Nobody knows where the lines are anymore. Coaches weren't informed about eligibility changes. Could NBA players return to college within their five-year eligibility window? Legally, there's no obvious reason why not. Young athletes now need business managers, tax professionals, and legal advisors to navigate compensation that's taxed as self-employment income.
What Comes Next
We're witnessing complete professionalization, and there's no going back. The only question is how long we'll maintain the pretense. Major programs could break away entirely, forming a true professional league. Congress may eventually classify college athletes as employees. More international pros will come to college for bigger American paydays.
As this becomes undeniable, the entire youth development system will shift. Parents and coaches will increasingly view youth sports through a professional lens, changing how young athletes train, specialize, and market themselves from earlier ages.
The Bottom Line
Parents investing in their child's athletic development need to understand: you're preparing them for a professional career that happens to involve attending classes and representing a university. This isn't necessarily bad—athletes generating millions in revenue deserve compensation. The hypocrisy of billion-dollar athletic departments claiming poverty while coaches made millions never made sense.

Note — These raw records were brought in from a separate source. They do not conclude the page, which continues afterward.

-- ==== Sys2Proof/Proofs/PacketLayout.lean ====
section
/-! The packet's layout (30_encoding.md R91): where the header, the three axis fields, the checksums and the reserved byte
stand in the list of R184. -/

namespace Sys2Proof.Machine

/-! ## Bytes of an integer and of an axis (44_encoder.md R180, R183) -/

theorem leBytes_getElem? (v : I32) (j : Nat) (hj : j < 4) :
    (leBytes v)[j]? = some (v.extractLsb' (8 * j) 8) := by
  match j, hj with
  | 0, _ | 1, _ | 2, _ | 3, _ => rfl

theorem flatMap_leBytes_getElem? (l : List I32) (k j : Nat) (hk : k < l.length) (hj : j < 4) :
    (l.flatMap leBytes)[4 * k + j]? = some (l[k].extractLsb' (8 * j) 8) := by
  induction l generalizing k with
  | nil => cases hk
  | cons v l ih =>
    rw [List.flatMap_cons]
    cases k with
    | zero =>
      rw [Nat.mul_zero, Nat.zero_add, List.getElem?_append_left hj]
      exact leBytes_getElem? v j hj
    | succ k =>
      have hidx : 4 * (k + 1) + j - (leBytes v).length = 4 * k + j := by rw [leBytes_length]; omega
      rw [List.getElem?_append_right (by rw [leBytes_length]; omega), hidx]
      exact ih k (Nat.lt_of_succ_lt_succ hk)

theorem axisBytes_getElem? (a : Samples) (k j : Nat) (hk : k < 5) (hj : j < 4) :
    (axisBytes a)[4 * k + j]? = some ((a[k]'hk).extractLsb' (8 * j) 8) :=
  flatMap_leBytes_getElem? a.toList k j (by simpa using hk) hj

/-! ## Fields of a packet -/

/-- The 20 bytes of `p` from `base` on are those of the axis `a` (30_encoding.md R91). -/
def AxisFieldAt (p : List Byte) (base : Nat) (a : Samples) : Prop :=
  (p.drop base).take 20 = axisBytes a

theorem AxisFieldAt.of_append {pre post : List Byte} {base : Nat} {a : Samples} (h : pre.length = base) :
    AxisFieldAt (pre ++ axisBytes a ++ post) base a := by
  rw [AxisFieldAt, List.append_assoc, List.drop_left' h, List.take_left' (axisBytes_length a)]

/-- Byte `j` of sample `k` stands at `base + 4k + j` (R91). -/
theorem AxisFieldAt.getD {p : List Byte} {base : Nat} {a : Samples} (h : AxisFieldAt p base a)
    (k j : Nat) (hk : k < 5) (hj : j < 4) :
    p.getD (base + 4 * k + j) 0 = (a[k]'hk).extractLsb' (8 * j) 8 := by
  have hfield : ((p.drop base).take 20)[4 * k + j]? = some ((a[k]'hk).extractLsb' (8 * j) 8) := by
    rw [h]
    exact axisBytes_getElem? a k j hk hj
  rw [List.getElem?_take_of_lt (by omega), List.getElem?_drop, ← Nat.add_assoc] at hfield
  rw [List.getD_eq_getElem?_getD, hfield, Option.getD_some]

/-- The checksum of an axis is the exclusive or of the packet's own bytes of that axis (R181). -/
theorem AxisFieldAt.checksum_eq {p : List Byte} {base : Nat} {a : Samples} (h : AxisFieldAt p base a) :
    checksum a = ((p.drop base).take 20).foldl (· ^^^ ·) 0 := by
  rw [h, checksum]

section
variable (c : Config) (z e n : Samples) (ckz cke ckn : Byte)

theorem packetBytes_zenithField : AxisFieldAt (packetBytes c z e n ckz cke ckn) 2 z := by
  rw [packetBytes, List.append_assoc, List.append_assoc]
  exact .of_append rfl

theorem packetBytes_eastField : AxisFieldAt (packetBytes c z e n ckz cke ckn) 22 e := by
  rw [packetBytes, List.append_assoc]
  exact .of_append (by simp [axisBytes_length])

theorem packetBytes_northField : AxisFieldAt (packetBytes c z e n ckz cke ckn) 42 n :=
  .of_append (by simp [axisBytes_length])

theorem packetBytes_trailer :
    (packetBytes c z e n ckz cke ckn).drop 62 = [ckz, cke, ckn, c.reservedByte] :=
  List.drop_left' (by simp [axisBytes_length])

/-- Byte `i` of the trailer, the four bytes after the axis fields, stands at `62 + i`. -/
theorem packetBytes_getD_trailer (i : Nat) :
    (packetBytes c z e n ckz cke ckn).getD (62 + i) 0 = [ckz, cke, ckn, c.reservedByte].getD i 0 := by
  rw [← packetBytes_trailer c z e n ckz cke ckn]
  simp only [List.getD_eq_getElem?_getD, List.getElem?_drop]

end

/-- Settles O32: each axis is one field of the packet's list, which gives both its samples' bytes and its checksum; the
header and the trailer stand around the three fields. -/
theorem packetLayoutByteByByte : Obligations.PacketLayoutByteByByte := by
  unfold Obligations.PacketLayoutByteByByte
  intro z e n p hp
  rw [encodePacket_toList] at hp
  subst hp
  have hz := packetBytes_zenithField build z e n (checksum z) (checksum e) (checksum n)
  have he := packetBytes_eastField build z e n (checksum z) (checksum e) (checksum n)
  have hn := packetBytes_northField build z e n (checksum z) (checksum e) (checksum n)
  have htrailer := packetBytes_getD_trailer build z e n (checksum z) (checksum e) (checksum n)
  refine ⟨packetBytes_length .., rfl, rfl, ?samples, ?ckz, ?cke, ?ckn, htrailer 3⟩
  case samples =>
    intro k j hk hj
    exact ⟨hz.getD k j hk hj, he.getD k j hk hj, hn.getD k j hk hj⟩
  case ckz => exact (htrailer 0).trans hz.checksum_eq
  case cke => exact (htrailer 1).trans he.checksum_eq
  case ckn => exact (htrailer 2).trans hn.checksum_eq

end Sys2Proof.Machine
end

/-! The bias calibrator (41_calibrator.md): the truncated quotient of R120, the quiescence gate of R123, and the
operations `CAL_TEMP`, `CAL_WAIT` and `CAL_FINISH` (R126, R128, R129). -/

namespace Sys2Proof.Machine

/-! ## The truncated quotient (41_calibrator.md R120, R121) -/

theorem truncDiv_of_nonneg {a : Int} (b : Int) (ha : 0 ≤ a) : truncDiv a b = a / b := if_pos ha

theorem truncDiv_of_neg {a : Int} (b : Int) (ha : a < 0) : truncDiv a b = -(-a / b) := if_neg (Int.not_le.mpr ha)

theorem truncDiv_eq_tdiv (a b : Int) : truncDiv a b = a.tdiv b := by
  rcases lt_or_ge a 0 with ha | ha
  · rw [truncDiv_of_neg b ha, ← Int.tdiv_eq_ediv_of_nonneg (by omega), Int.neg_tdiv, Int.neg_neg]
  · rw [truncDiv_of_nonneg b ha, Int.tdiv_eq_ediv_of_nonneg ha]

/-- `r` is the remainder R120 allows for the dividend `a` and the divisor `b`: smaller than `b` in magnitude, and zero or
of the sign of `a`. -/
def TruncRemainder (a b r : Int) : Prop :=
  |r| < b ∧ (r = 0 ∨ (0 < r ∧ 0 < a) ∨ (r < 0 ∧ a < 0))

theorem truncRemainder_neg (a b r : Int) : TruncRemainder (-a) b (-r) ↔ TruncRemainder a b r := by
  simp only [TruncRemainder, abs_neg]
  omega

/-- For a dividend that is not negative the truncated quotient is the floor, whose remainder is at most the dividend. -/
theorem ediv_eq_iff_truncRemainder {a b : Int} (q : Int) (ha : 0 ≤ a) (hb : 0 < b) :
    a / b = q ↔ TruncRemainder a b (a - q * b) := by
  constructor
  · intro h
    have hqb : 0 ≤ q * b := Int.mul_nonneg (h ▸ Int.ediv_nonneg ha hb.le) hb.le
    obtain ⟨hle, hlt⟩ := (Int.ediv_eq_iff_of_pos hb).mp h
    rw [TruncRemainder, abs_lt]
    omega
  · intro h
    obtain ⟨hlt, hsign⟩ := h
    rw [abs_lt] at hlt
    rw [Int.ediv_eq_iff_of_pos hb]
    omega

theorem truncDiv_eq_iff {a b : Int} (q : Int) (hb : 0 < b) :
    truncDiv a b = q ↔ TruncRemainder a b (a - q * b) := by
  rcases lt_or_ge a 0 with ha | ha
  · have hr : -a - -q * b = -(a - q * b) := by ring
    calc truncDiv a b = q ↔ -a / b = -q := by rw [truncDiv_of_neg b ha]; omega
      _ ↔ TruncRemainder (-a) b (-a - -q * b) := ediv_eq_iff_truncRemainder (-q) (by omega) hb
      _ ↔ TruncRemainder a b (a - q * b) := by rw [hr, truncRemainder_neg]
  · rw [truncDiv_of_nonneg b ha]
    exact ediv_eq_iff_truncRemainder q ha hb

/-- Settles O35: a dividend below zero is the mirror image of one above, where the quotient is the floor. -/
theorem truncDivIsTheTruncatedQuotient : Obligations.TruncDivIsTheTruncatedQuotient := by
  unfold Obligations.TruncDivIsTheTruncatedQuotient
  intro a b q hb
  exact truncDiv_eq_iff q hb

theorem calMean_build (v : I32) : calMean build v = BitVec.ofInt 32 (v.toInt.tdiv 200) := by
  rw [calMean, truncDiv_eq_tdiv, build_calibrationSamples, Nat.cast_ofNat]

/-! ## Selection and elapsed time (30_encoding.md R104, 43_scheduler.md R161) -/

/-- The operation of a control state's code is what a step there executes. -/
theorem selectedBy_of_operation {c : Ctl} {i : Instr} (h : c.operation = some i) : SelectedBy c i := by
  intro s hc hr
  exact step_of_operation hr (hc ▸ h)

theorem elapsed_toNat (start t : U32) : (elapsed start t).toNat = usSince start t := by
  have hs := start.isLt
  rw [elapsed, BitVec.toNat_sub, usSince]
  congr 1
  omega

theorem delayOver_iff (d : Nat) (start t : U32) : delayOver d start t = true ↔ d ≤ usSince start t := by
  rw [delayOver, decide_eq_true_iff, elapsed_toNat]

theorem ite_delayOver {α : Type} (d : Nat) (start t : U32) (x y : α) :
    (if delayOver d start t then x else y) = if d ≤ usSince start t then x else y :=
  if_congr (delayOver_iff d start t) rfl rfl

/-! ## `CAL_TEMP` (R126) -/

section
variable {n : Nat} (r : Registers n) {p : Pins}

theorem calTempEffect_of_read (hv : p.tmpValid = true) (he : p.tmpErr = false) :
    calTempEffect r p =
      { regs :=
          { r with
            calibTemp := p.tmpData
            sum := { x := 0, y := 0, z := 0 }
            calCount := 0
            ctl := .calRead
            written := { r.written with calibTemp := true, sums := true } }
        events := [.temp p.tmpData false] } := by
  simp [calTempEffect, tempEvent, hv, he]

theorem calTempEffect_of_error (hv : p.tmpValid = true) (he : p.tmpErr = true) :
    calTempEffect r p = r.raiseFatal .calTempErr [.temp p.tmpData true] := by
  simp [calTempEffect, tempEvent, hv, he]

But call it what it is. When professional basketball players choose college over professional leagues because the money's better, when schools pay athletes directly from revenue pools that mirror professional salary caps, when agents negotiate six-figure packages for freshmen—that's professional sports.
College sports became a professional league. The university setting and class requirements are just branding now. The sooner we're honest about this reality, the better we can navigate it and ensure young athletes are protected and fairly compensated.
Welcome to professional college sports. The only amateur thing left is pretending it's anything else.